The musical “Bare” first debuted on October 25, 2000 in Hollywood and was included in the league’s 2000 Annual Report on Anti-Catholicism. The play has recently been resuscitated in New York for a run in an off-Broadway theater. The kitschy, self-indulgent “pop opera” revolves around a gay love affair between two high school students, Jason and Peter, at St. Celia’s Boarding School—a Catholic institution. Variety magazine called the story a “tragedy that cannot be prevented by the sympathetic but theologically narrow-minded counsel of the school’s priest.”

The play includes a scene in which Peter has a hallucination of the Blessed Mother after he ingests some hashish-laced brownies. She appears, the New York Post reported, as a “Diana Ross-like Virgin Mary offering loving advice to gays.” The Philadelphia Inquirer described her as an “African-American woman weary of 2,000 years of being addressed as ‘Hail Mary.'”

The musical’s final song, “No Voice,” is described by Variety magazine as “an ominous indictment of a church that fails to hear or understand them [the characters in the play].” Does it ever occur to anyone that perhaps the characters don’t bother to hear or understand the Church?

An actor from the original production, John Griffin, commented to the Los Angeles Times, “Some people think it’s a very anti-Catholic show, and some people think the exact opposite.” It would seem more than a stretch to call this show pro-Catholic; perhaps Mr.

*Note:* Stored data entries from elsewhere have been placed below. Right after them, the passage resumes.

-- ==== Sys2Proof/Decode.lean ====
section
/-! DEFINITION. The decoder, a table lookup by opcode byte (R130, R133, R161), and the encoder. -/

namespace Sys2Proof

/-- Why a string of bytes is no instruction. -/
inductive DecodeError where
  /-- There is no opcode byte. -/
  | noOpcode
  /-- The bytes end before the operand bytes of this opcode. -/
  | truncated (op : Byte)
  deriving DecidableEq, Repr

/-- The row of the opcode byte `op`, with operand bytes `b1` and `b2` where it has them (R135, R136); every
byte the table does not document is the placeholder (R140). -/
def decodeRow (op b1 b2 : Byte) : Instr :=
  match op.toNat with
  | 0x00 => .brk
  | 0x01 => .oraIzx b1
  | 0x05 => .oraZp0 b1
  | 0x06 => .aslZp0 b1
  | 0x08 => .php
  | 0x09 => .oraImm b1
  | 0x0A => .aslImp
  | 0x0D => .oraAbs (wordOf b1 b2)
  | 0x0E => .aslAbs (wordOf b1 b2)
  | 0x10 => .bpl b1
  | 0x11 => .oraIzy b1
  | 0x15 => .oraZpx b1
  | 0x16 => .aslZpx b1
  | 0x18 => .clc
  | 0x19 => .oraAby (wordOf b1 b2)
  | 0x1D => .oraAbx (wordOf b1 b2)
  | 0x1E => .aslAbx (wordOf b1 b2)
  | 0x20 => .jsr (wordOf b1 b2)
  | 0x21 => .andIzx b1
  | 0x24 => .bitZp0 b1
  | 0x25 => .andZp0 b1
  | 0x26 => .rolZp0 b1
  | 0x28 => .plp
  | 0x29 => .andImm b1
  | 0x2A => .rolImp
  | 0x2C => .bitAbs (wordOf b1 b2)
  | 0x2D => .andAbs (wordOf b1 b2)
  | 0x2E => .rolAbs (wordOf b1 b2)
  | 0x30 => .bmi b1
  | 0x31 => .andIzy b1
  | 0x35 => .andZpx b1
  | 0x36 => .rolZpx b1
  | 0x38 => .sec
  | 0x39 => .andAby (wordOf b1 b2)
  | 0x3D => .andAbx (wordOf b1 b2)
  | 0x3E => .rolAbx (wordOf b1 b2)
  | 0x40 => .rti
  | 0x41 => .eorIzx b1
  | 0x45 => .eorZp0 b1
  | 0x46 => .lsrZp0 b1
  | 0x48 => .pha
  | 0x49 => .eorImm b1
  | 0x4A => .lsrImp
  | 0x4C => .jmpAbs (wordOf b1 b2)
  | 0x4D => .eorAbs (wordOf b1 b2)
  | 0x4E => .lsrAbs (wordOf b1 b2)
  | 0x50 => .bvc b1
  | 0x51 => .eorIzy b1
  | 0x55 => .eorZpx b1
  | 0x56 => .lsrZpx b1
  | 0x58 => .cli
  | 0x59 => .eorAby (wordOf b1 b2)
  | 0x5D => .eorAbx (wordOf b1 b2)
  | 0x5E => .lsrAbx (wordOf b1 b2)
  | 0x60 => .rts
  | 0x61 => .adcIzx b1
  | 0x65 => .adcZp0 b1
  | 0x66 => .rorZp0 b1
  | 0x68 => .pla
  | 0x69 => .adcImm b1
  | 0x6A => .rorImp
  | 0x6C => .jmpInd (wordOf b1 b2)
  | 0x6D => .adcAbs (wordOf b1 b2)
  | 0x6E => .rorAbs (wordOf b1 b2)
  | 0x70 => .bvs b1
  | 0x71 => .adcIzy b1
  | 0x75 => .adcZpx b1
  | 0x76 => .rorZpx b1
  | 0x78 => .sei
  | 0x79 => .adcAby (wordOf b1 b2)
  | 0x7D => .adcAbx (wordOf b1 b2)
  | 0x7E => .rorAbx (wordOf b1 b2)
  | 0x81 => .staIzx b1
  | 0x84 => .styZp0 b1
  | 0x85 => .staZp0 b1
  | 0x86 => .stxZp0 b1
  | 0x88 => .dey
  | 0x8A => .txa
  | 0x8C => .styAbs (wordOf b1 b2)
  | 0x8D => .staAbs (wordOf b1 b2)
  | 0x8E => .stxAbs (wordOf b1 b2)
  | 0x90 => .bcc b1
  | 0x91 => .staIzy b1
  | 0x94 => .styZpx b1
  | 0x95 => .staZpx b1
  | 0x96 => .stxZpy b1
  | 0x98 => .tya
  | 0x99 => .staAby (wordOf b1 b2)
  | 0x9A => .txs
  | 0x9D => .staAbx (wordOf b1 b2)
  | 0xA0 => .ldyImm b1
  | 0xA1 => .ldaIzx b1
  | 0xA2 => .ldxImm b1
  | 0xA4 => .ldyZp0 b1
  | 0xA5 => .ldaZp0 b1
  | 0xA6 => .ldxZp0 b1
  | 0xA8 => .tay
  | 0xA9 => .ldaImm b1
  | 0xAA => .tax
  | 0xAC => .ldyAbs (wordOf b1 b2)
  | 0xAD => .ldaAbs (wordOf b1 b2)
  | 0xAE => .ldxAbs (wordOf b1 b2)
  | 0xB0 => .bcs b1
  | 0xB1 => .ldaIzy b1
  | 0xB4 => .ldyZpx b1
  | 0xB5 => .ldaZpx b1
  | 0xB6 => .ldxZpy b1
  | 0xB8 => .clv
  | 0xB9 => .ldaAby (wordOf b1 b2)
  | 0xBA => .tsx
  | 0xBC => .ldyAbx (wordOf b1 b2)
  | 0xBD => .ldaAbx (wordOf b1 b2)
  | 0xBE => .ldxAby (wordOf b1 b2)
  | 0xC0 => .cpyImm b1
  | 0xC1 => .cmpIzx b1
  | 0xC4 => .cpyZp0 b1
  | 0xC5 => .cmpZp0 b1
  | 0xC6 => .decZp0 b1
  | 0xC8 => .iny
  | 0xC9 => .cmpImm b1
  | 0xCA => .dex
  | 0xCC => .cpyAbs (wordOf b1 b2)
  | 0xCD => .cmpAbs (wordOf b1 b2)
  | 0xCE => .decAbs (wordOf b1 b2)
  | 0xD0 => .bne b1
  | 0xD1 => .cmpIzy b1
  | 0xD5 => .cmpZpx b1
  | 0xD6 => .decZpx b1
  | 0xD8 => .cld
  | 0xD9 => .cmpAby (wordOf b1 b2)
  | 0xDD => .cmpAbx (wordOf b1 b2)
  | 0xDE => .decAbx (wordOf b1 b2)
  | 0xE0 => .cpxImm b1
  | 0xE1 => .sbcIzx b1
  | 0xE4 => .cpxZp0 b1
  | 0xE5 => .sbcZp0 b1
  | 0xE6 => .incZp0 b1
  | 0xE8 => .inx
  | 0xE9 => .sbcImm b1
  | 0xEA => .nop
  | 0xEC => .cpxAbs (wordOf b1 b2)
  | 0xED => .sbcAbs (wordOf b1 b2)
  | 0xEE => .incAbs (wordOf b1 b2)
  | 0xF0 => .beq b1
  | 0xF1 => .sbcIzy b1
  | 0xF5 => .sbcZpx b1
  | 0xF6 => .incZpx b1
  | 0xF8 => .sed
  | 0xF9 => .sbcAby (wordOf b1 b2)
  | 0xFD => .sbcAbx (wordOf b1 b2)
  | 0xFE => .incAbx (wordOf b1 b2)
  | _ => .ill op

/-- How many operand bytes the opcode byte takes (R130: the opcode byte alone decides). -/
def operandCount (op : Byte) : Nat := (decodeRow op 0 0).mode.operandBytes

/-- The instruction at the head of a string of bytes, and the rest of the string. -/
def decode : List Byte → Except DecodeError (Instr × List Byte)
  | [] => .error .noOpcode
  | op :: rest =>
    match operandCount op, rest with
    | 0, r => .ok (decodeRow op 0 0, r)
    | 1, b1 :: r => .ok (decodeRow op b1 0, r)
    | 2, b1 :: b2 :: r => .ok (decodeRow op b1 b2, r)
    | _, _ => .error (.truncated op)

/-- The bytes of an instruction, in the order of their addresses (R131, R135). -/
def encode : Instr → List Byte
  | .ldaImm b => [0xA9, b]
  | .ldaZp0 b => [0xA5, b]
  | .ldaZpx b => [0xB5, b]
  | .ldaAbs w => [0xAD, lowByte w, highByte w]
  | .ldaAbx w => [0xBD, lowByte w, highByte w]
  | .ldaAby w => [0xB9, lowByte w, highByte w]
  | .ldaIzx b => [0xA1, b]
  | .ldaIzy b => [0xB1, b]
  | .ldxImm b => [0xA2, b]
  | .ldxZp0 b => [0xA6, b]
  | .ldxZpy b => [0xB6, b]
  | .ldxAbs w => [0xAE, lowByte w, highByte w]
  | .ldxAby w => [0xBE, lowByte w, highByte w]
  | .ldyImm b => [0xA0, b]
  | .ldyZp0 b => [0xA4, b]
  | .ldyZpx b => [0xB4, b]
  | .ldyAbs w => [0xAC, lowByte w, highByte w]
  | .ldyAbx w => [0xBC, lowByte w, highByte w]
  | .staZp0 b => [0x85, b]
  | .staZpx b => [0x95, b]
  | .staAbs w => [0x8D, lowByte w, highByte w]
  | .staAbx w => [0x9D, lowByte w, highByte w]
  | .staAby w => [0x99, lowByte w, highByte w]
  | .staIzx b => [0x81, b]
  | .staIzy b => [0x91, b]
  | .stxZp0 b => [0x86, b]
  | .stxZpy b => [0x96, b]
  | .stxAbs w => [0x8E, lowByte w, highByte w]
  | .styZp0 b => [0x84, b]
  | .styZpx b => [0x94, b]
  | .styAbs w => [0x8C, lowByte w, highByte w]
  | .tax => [0xAA]
  | .tay => [0xA8]
  | .txa => [0x8A]
  | .tya => [0x98]
  | .tsx => [0xBA]
  | .txs => [0x9A]
  | .adcImm b => [0x69, b]
  | .adcZp0 b => [0x65, b]
  | .adcZpx b => [0x75, b]
  | .adcAbs w => [0x6D, lowByte w, highByte w]
  | .adcAbx w => [0x7D, lowByte w, highByte w]
  | .adcAby w => [0x79, lowByte w, highByte w]
  | .adcIzx b => [0x61, b]
  | .adcIzy b => [0x71, b]
  | .sbcImm b => [0xE9, b]
  | .sbcZp0 b => [0xE5, b]
  | .sbcZpx b => [0xF5, b]
  | .sbcAbs w => [0xED, lowByte w, highByte w]
  | .sbcAbx w => [0xFD, lowByte w, highByte w]
  | .sbcAby w => [0xF9, lowByte w, highByte w]
  | .sbcIzx b => [0xE1, b]
  | .sbcIzy b => [0xF1, b]
  | .andImm b => [0x29, b]
  | .andZp0 b => [0x25, b]
  | .andZpx b => [0x35, b]
  | .andAbs w => [0x2D, lowByte w, highByte w]
  | .andAbx w => [0x3D, lowByte w, highByte w]
  | .andAby w => [0x39, lowByte w, highByte w]
  | .andIzx b => [0x21, b]
  | .andIzy b => [0x31, b]
  | .oraImm b => [0x09, b]
  | .oraZp0 b => [0x05, b]
  | .oraZpx b => [0x15, b]
  | .oraAbs w => [0x0D, lowByte w, highByte w]
  | .oraAbx w => [0x1D, lowByte w, highByte w]
  | .oraAby w => [0x19, lowByte w, highByte w]
  | .oraIzx b => [0x01, b]
  | .oraIzy b => [0x11, b]
  | .eorImm b => [0x49, b]
  | .eorZp0 b => [0x45, b]
  | .eorZpx b => [0x55, b]
  | .eorAbs w => [0x4D, lowByte w, highByte w]
  | .eorAbx w => [0x5D, lowByte w, highByte w]
  | .eorAby w => [0x59, lowByte w, highByte w]
  | .eorIzx b => [0x41, b]
  | .eorIzy b => [0x51, b]
  | .bitZp0 b => [0x24, b]
  | .bitAbs w => [0x2C, lowByte w, highByte w]
  | .cmpImm b => [0xC9, b]
  | .cmpZp0 b => [0xC5, b]
  | .cmpZpx b => [0xD5, b]
  | .cmpAbs w => [0xCD, lowByte w, highByte w]
  | .cmpAbx w => [0xDD, lowByte w, highByte w]
  | .cmpAby w => [0xD9, lowByte w, highByte w]
  | .cmpIzx b => [0xC1, b]
  | .cmpIzy b => [0xD1, b]
  | .cpxImm b => [0xE0, b]
  | .cpxZp0 b => [0xE4, b]
  | .cpxAbs w => [0xEC, lowByte w, highByte w]
  | .cpyImm b => [0xC0, b]
  | .cpyZp0 b => [0xC4, b]
  | .cpyAbs w => [0xCC, lowByte w, highByte w]
  | .incZp0 b => [0xE6, b]
  | .incZpx b => [0xF6, b]
  | .incAbs w => [0xEE, lowByte w, highByte w]
  | .incAbx w => [0xFE, lowByte w, highByte w]
  | .decZp0 b => [0xC6, b]
  | .decZpx b => [0xD6, b]
  | .decAbs w => [0xCE, lowByte w, highByte w]
  | .decAbx w => [0xDE, lowByte w, highByte w]
  | .inx => [0xE8]
  | .iny => [0xC8]
  | .dex => [0xCA]
  | .dey => [0x88]
  | .aslImp => [0x0A]
  | .aslZp0 b => [0x06, b]
  | .aslZpx b => [0x16, b]
  | .aslAbs w => [0x0E, lowByte w, highByte w]
  | .aslAbx w => [0x1E, lowByte w, highByte w]
  | .lsrImp => [0x4A]
  | .lsrZp0 b => [0x46, b]
  | .lsrZpx b => [0x56, b]
  | .lsrAbs w => [0x4E, lowByte w, highByte w]
  | .lsrAbx w => [0x5E, lowByte w, highByte w]
  | .rolImp => [0x2A]
  | .rolZp0 b => [0x26, b]
  | .rolZpx b => [0x36, b]
  | .rolAbs w => [0x2E, lowByte w, highByte w]
  | .rolAbx w => [0x3E, lowByte w, highByte w]
  | .rorImp => [0x6A]
  | .rorZp0 b => [0x66, b]
  | .rorZpx b => [0x76, b]
  | .rorAbs w => [0x6E, lowByte w, highByte w]
  | .rorAbx w => [0x7E, lowByte w, highByte w]
  | .bcc b => [0x90, b]
  | .bcs b => [0xB0, b]
  | .beq b => [0xF0, b]
  | .bne b => [0xD0, b]
  | .bpl b => [0x10, b]
  | .bmi b => [0x30, b]
  | .bvc b => [0x50, b]
  | .bvs b => [0x70, b]
  | .jmpAbs w => [0x4C, lowByte w, highByte w]
  | .jmpInd w => [0x6C, lowByte w, highByte w]
  | .jsr w => [0x20, lowByte w, highByte w]
  | .rts => [0x60]
  | .pha => [0x48]
  | .php => [0x08]
  | .pla => [0x68]
  | .plp => [0x28]
  | .clc => [0x18]
  | .sec => [0x38]
  | .cli => [0x58]
  | .sei => [0x78]
  | .clv => [0xB8]
  | .cld => [0xD8]
  | .sed => [0xF8]
  | .nop => [0xEA]
  | .brk => [0x00]
  | .rti => [0x40]
  | .ill op => [op]

/-- The opcode byte of an instruction. -/
def Instr.opcode (i : Instr) : Byte := (encode i).headD 0x00

/-- The length of the longest instruction (R130). -/
def longestInstruction : Nat := 3

/-- The bytes of an instruction given as a number, bit 0 the least significant bit of the first byte: the
`nbits` low bits of `w`, zeros above. -/
def tableBytes (nbits w : Nat) : List Byte :=
  (List.range longestInstruction).map (byteOfNat (w % 2 ^ nbits))

/-- What the decoder reads from a row of the opcode table given as a number. -/
def decodeTableWord (nbits w : Nat) : Option Instr :=
  match decode (tableBytes nbits w) with
  | .ok (i, _) => some i
  | .error _ => none

end Sys2Proof
end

Griffin and his friends have devoured their share of hashish brownies, too. The Los Angeles Daily News said, “The Catholic church may not thank [the musical’s creators] for ‘Bare.'”

The Associated Press reports that the New York staging features a set “dominated by a giant, circular stained-glass window hanging over the stage—menacing but beautifully ornate.” The window features a huge cross; it is very telling that the Associated Press writer finds this “menacing.” To come to that conclusion, one would have to agree with the premises of the play, as formulated by the show’s creator, Damon Intrabartolo. He told the Los Angeles Times that he left the Catholicism “with a great boyfriend and a lot of anger.” He confided to TheaterMania.com: “I’m really worried about the dark side of religion. It’s so easy to say, ‘F— this, I’m not going to church,’ but you can never entirely escape your religious demons.”

Intrabartolo also collaborated on a Los Angeles production of “Corpus Christi” in 2001 with Kristin Hanggi, who directed both stagings of “Bare.” When Intrabartolo said you can’t escape your “religious demons,” he wasn’t exaggerating. Maybe what he needs is an exorcist.